/-- The output port of the running route table (11 R291, 17 R447). -/
def Switch.route (w : Switch) (d : Nat) : Option Nat :=
  match w.sched.active.bind (·.routes) with
  | some t => t.find d
  | none => defaultRoute w.sys d

/-! ### Ports -/

def Switch.getLink (w : Switch) (p : Nat) : Link := w.link.get p {}
def EndPoint.getLink (e : EndPoint) (p : Nat) : Link := e.link.get p {}

/-- The link port p of device d. -/
def State.getLink (s : State) (d : Dev) (p : Nat) : Link :=
  match d with
  | .sw => s.sw.getLink p
  | .ep => s.ep.getLink p

/-- s with the link port p of device d replaced. -/
def State.putLink (s : State) (d : Dev) (p : Nat) (l : Link) : State :=
  match d with
  | .sw => s.onSw fun w => { w with link := w.link.put p l }
  | .ep => s.onEp fun e => { e with link := e.link.put p l }

/-- s with the link port p of device d changed. -/
def State.onLink (s : State) (d : Dev) (p : Nat) (g : Link → Link) : State := s.putLink d p (g (s.getLink d p))

/-- A port may send new flits: no lane change runs and fewer than 512 flits wait for acknowledgement (14 R375, 15 R389). -/
def Link.window (l : Link) : Bool := l.changing.isNone && decide (l.tx.replay.length < 512)

/-- Number of ports of a device. -/
def portCount : Dev → Nat
  | .sw => 64
  | .ep => 8

/-- A link that carries frames: ACTIVE, or in a power state from which a queued frame wakes it (20 R489), or waking from one. -/
def Link.carries (l : Link) : Bool := [PortState.active, .nap, .rest].contains l.state || l.waking

/-- Edge ports whose links carry frames: those of the end-points that a relay reaches. -/
def Switch.edgesUp (w : Switch) : List Nat := (List.range 64).filter fun p => isEdge w.sys p && (w.getLink p).carries

/-- Ports of a device whose links carry frames. -/
def State.portsUp (s : State) (d : Dev) : List Nat := (List.range (portCount d)).filter fun p => (s.getLink d p).carries

/-- Ports of a device that are ACTIVE. -/
def State.livePorts (s : State) (d : Dev) : List Nat :=
  (List.range (portCount d)).filter fun p => (s.getLink d p).state == .active

/-! ### Counters (23 R538) -/

/-- Add n to counter i of a block, saturating at 64 bits. -/
def Tally.add (t : Tally) (block i n : Nat) : Tally :=
  { t with counter := t.counter.put (block * 64 + i) (min (2 ^ 64 - 1) (t.counter.get (block * 64 + i) 0 + n)) }

/-- Keep the counters as they stand when the first count of a millisecond comes: what Strongroom lets be read (21 R520). -/
def Tally.keep (t : Tally) (ms : Nat) : Tally := if t.snapshotMs = ms then t else { t with snapshot := t.counter, snapshotMs := ms }

/-- The counters at the last whole millisecond. -/
def Tally.atMs (t : Tally) (ms : Nat) : Tab Nat := if t.snapshotMs = ms then t.snapshot else t.counter

def State.countN (s : State) (block i n : Nat) : State :=
  s.onSw fun w => { w with tally := (w.tally.keep (w.clock.now / tMs)).add block i n }

/-- Count one event in a counter block. -/
def State.count (s : State) (block i : Nat) : State := s.countN block i 1

/-- Device counters. -/
def cLateResponse : Nat := 0
def cMailboxIgnored : Nat := 1
def cHostRefused : Nat := 2
def cMirrorRefused : Nat := 3
def cWritebackDiscarded : Nat := 4
def cSyndDiscard : Nat := 5
def cResidence : Nat := 6
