-- ==== Sys2Proof/Machine/Gates.lean ====
section
/-!
DEFINITION. Gate lists (11 R293 to R298): what is open on a port, and the steps from entry to entry.
-/

namespace Sys2Proof.Machine

/-- The default list: TC0, TC3, TC4, TC6 and TC7 open (11 R297). -/
def defaultGates : List (Nat × Nat) := [(0xD9, 0xFFFFFF)]

/-- The gate list that a port runs: that of the book in force, or the default list. -/
def State.gateList (s : State) (d : Dev) (p : Nat) : List (Nat × Nat) :=
  match (s.getSched d).active with
  | none => defaultGates
  | some k => k.gates.get ((s.getSched d).book * 64 + p) defaultGates

/-- Flit times for which a class stays open through the entries of a list, from its first, as far as n. -/
def openRun (cls : Nat) : (n : Nat) → List (Nat × Nat) → Nat
  | _, [] => 0
  | n, (m, d) :: t => if !bit m cls then 0 else if d ≥ n then d else d + openRun cls (n - d) t

/-- A port holds the scheduled classes closed (11 R288, R305, R309). -/
def State.schedClosed (s : State) (d : Dev) (p : Nat) : Bool :=
  (s.getGate d p).closed || (s.getClock d).holdover || (s.getSched d).late

/-- The cycle number, in the package that runs before it, of the boundary at which the armed package activates; with none running, its own. -/
def Sched.armedBoundary (x : Sched) : Option (Nat × Package × Nat) :=
  match x.armed, x.standby with
  | some c, some k => some ((match x.active with | some a => a.cycleFrom (k.instant c) | none => c), k, c)
  | _, _ => none

/-- The gate list that begins at the next cycle boundary of a port: that of an armed package that activates there, under the book that a pending
change brings there. -/
def State.nextList (s : State) (d : Dev) (p : Nat) : List (Nat × Nat) :=
  let x := s.getSched d
  let book := match x.pending_ with
    | some c => if c.cycle ≤ x.cycle + 1 then c.book else x.book
    | none => x.book
  let k := match x.armedBoundary with
    | some (n, k, _) => if x.active.isNone || n == x.cycle + 1 then some k else x.active
    | none => x.active
  match k with
  | none => defaultGates
  | some k => k.gates.get (book * 64 + p) defaultGates

/-- Flit times that are left of the entry that runs, by its place and duration. The default list's only entry begins again without end (11 R297):
none, until an armed package ends it. -/
def State.entryLeft (s : State) (d : Dev) (g : GatePos) (dur : Nat) : Option Nat :=
  let x := s.getSched d
  match x.active, x.armedBoundary with
  | some _, _ => some (dur - (s.now d - g.began) / tFlit)
  | none, some (_, k, c) => some ((k.instant c - s.now d) / tFlit)
  | none, none => none

/-- Whether a class's gate is open on a port and stays open for n further flit times (11 R295). -/
def State.gateOpen (s : State) (d : Dev) (p cls n : Nat) : Bool :=
  if [1, 2, 5].contains cls && s.schedClosed d p then false
  else
    let g := s.getGate d p
    let l := s.gateList d p
    match l.drop (if (s.getSched d).active.isNone then 0 else g.entry) with
    | [] => false
    | (m, dur) :: rest =>
      bit m cls && match s.entryLeft d g dur with
        | none => true
        | some left => decide (n ≤ left + (if decide (n ≤ left) then 0 else openRun cls (n - left) (rest ++ s.nextList d p)))

/-- Flit times that a frame with so many present slots needs an open gate (11 R295). -/
def gateNeed (slots : Nat) : Nat := ceilDiv (2 + slots) 15 + 1

/-- The next entry of a port's list begins; after the last, the first of the next cycle. -/
def State.nextEntry (s : State) (d : Dev) (p : Nat) : State :=
  let g := s.getGate d p
  let l := s.gateList d p
  let dur := ((l.drop g.entry).head?.map Prod.snd).getD 0
  s.onGate d p fun g => { g with entry := if g.entry + 1 < l.length then g.entry + 1 else 0, began := g.began + dur * tFlit }

/-- The entry that runs so many flit times into a cycle, and the flit times into the cycle at which it began. -/
def entryAt : (off : Nat) → List (Nat × Nat) → Nat × Nat
  | _, [] => (0, 0)
  | off, (_, dur) :: t => if off < dur then (0, 0) else let r := entryAt (off - dur) t; (r.1 + 1, r.2 + dur)

/-- After a step of fabric time the running package's cycle and every port's entry are those of the new time (11 R294). -/
def State.realign (s : State) (d : Dev) : State :=
  match (s.getSched d).active with
  | none => s
  | some a =>
    let flits := (s.now d - a.base * tSec) / tFlit
    let cycle := flits / a.cycleFlits
    let s := s.onSched d fun x => { x with cycle := cycle }
    s.each (List.range (portCount d)) fun s p =>
      let e := entryAt (flits % a.cycleFlits) (s.gateList d p)
      s.onGate d p fun g => { g with entry := e.1, began := a.instant cycle + e.2 * tFlit }

end Sys2Proof.Machine
end

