/-- The root's settling confirm, recall, abort or result reaches another rack's switch. -/
def State.collFromRoot (s : State) (f : Frame) : State :=
  let i := cSynd f
  let s := s.takeInbox (s.sw.inboxOf f) f
  match s.sw.getSynd i with
  | none => s.count 0 cSyndDiscard
  | some y =>
    let s := match y.epoch (cEpoch f) with
      | none => if f.typ = ftCollAbort ∧ !y.closed.contains (cEpoch f) then s.closeEpoch i (cEpoch f) else s
      | some e =>
        let chunk := cPos f / 65536
        let c := e.chunks.get chunk {}
        if f.typ = ftCollConfirm then
          let e := { e with chunks := e.chunks.put chunk { c with state := .settled, parts := [] } }
          let s := s.putEpoch i e
          if e.finished then
            s.closeEpoch i e.number
          else s
        else if f.typ = ftCollRecall then
          if c.state ≠ ChunkState.open_ then s
          else (s.putEpoch i { e with chunks := e.chunks.put chunk { c with attempt := cAttempt f + 1, sent := [], computed := e.recomputed y c s.sw.sys.rack } }).computeChunk i e.number chunk
        else if f.typ = ftCollAbort then s.closeEpoch i e.number
        else s
    s.forwardColl y f

/-- COLL_ABORT at a switch: the root aborts the epoch; another frees its operands and forwards. -/
def State.collAbortSw (s : State) (f : Frame) : State :=
  match s.sw.getSynd (cSynd f) with
  | none => (s.takeInbox (s.sw.inboxOf f) f).count 0 cSyndDiscard
  | some y =>
    if s.sw.isRoot y then
      let s := s.takeInbox (s.sw.inboxOf f) f
      if !s.sw.collSourceOk y f || y.closed.contains (cEpoch f) then s.count 0 cSyndDiscard
      else
        let s := if (y.epoch (cEpoch f)).isSome then s else { s.putEpoch (cSynd f) (s.newEpoch (cSynd f) f) with fresh := s.fresh + 1 }
        s.abortEpoch (cSynd f) (cEpoch f) f.status
    else if isEpId f.src && (!s.sw.collSourceOk y f || y.closed.contains (cEpoch f)) then (s.takeInbox (s.sw.inboxOf f) f).count 0 cSyndDiscard
    else s.collFromRoot f

/-- The settlement limit of a chunk passes. -/
def State.settlementLimit (s : State) (i number chunk : Nat) : State :=
  match s.sw.getSynd i with
  | none => s
  | some y => match y.epoch number with
    | none => s
    | some e =>
      match e.chunks.find chunk with
      | none => s
      | some c =>
        if !s.sw.isRoot y then s
        else match c.state with
          | .open_ => s.abortEpoch i number stTimeout
          | .delivered a =>
            if c.allConfirmed y && s.sw.settleRoom y.partition then s.settleChunk i y e chunk a
            else if a < 3 then s.recallChunk i y e chunk a else s.abortEpoch i number stTimeout
          | _ => s

end Sys2Proof.Machine
end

Problem details:
In the entries above, please find the line with "def Link.window (l" and the line with "def Tally.add (t", then write out exactly those two lines and every line between them, and nothing more.

Response to this exercise:
def Link.window (l : Link) : Bool := l.changing.isNone && decide (l.tx.replay.length < 512)

/-- Number of ports of a device. -/
def portCount : Dev → Nat
  | .sw => 64
  | .ep => 8

/-- A link that carries frames: ACTIVE, or in a power state from which a queued frame wakes it (20 R489), or waking from one. -/
def Link.carries (l : Link) : Bool := [PortState.active, .nap, .rest].contains l.state || l.waking

/-- Edge ports whose links carry frames: those of the end-points that a relay reaches. -/
def Switch.edgesUp (w : Switch) : List Nat := (List.range 64).filter fun p => isEdge w.sys p && (w.getLink p).carries

/-- Ports of a device whose links carry frames. -/
def State.portsUp (s : State) (d : Dev) : List Nat := (List.range (portCount d)).filter fun p => (s.getLink d p).carries

/-- Ports of a device that are ACTIVE. -/
def State.livePorts (s : State) (d : Dev) : List Nat :=
  (List.range (portCount d)).filter fun p => (s.getLink d p).state == .active

/-! ### Counters (23 R538) -/

/-- Add n to counter i of a block, saturating at 64 bits. -/
def Tally.add (t : Tally) (block i n : Nat) : Tally :=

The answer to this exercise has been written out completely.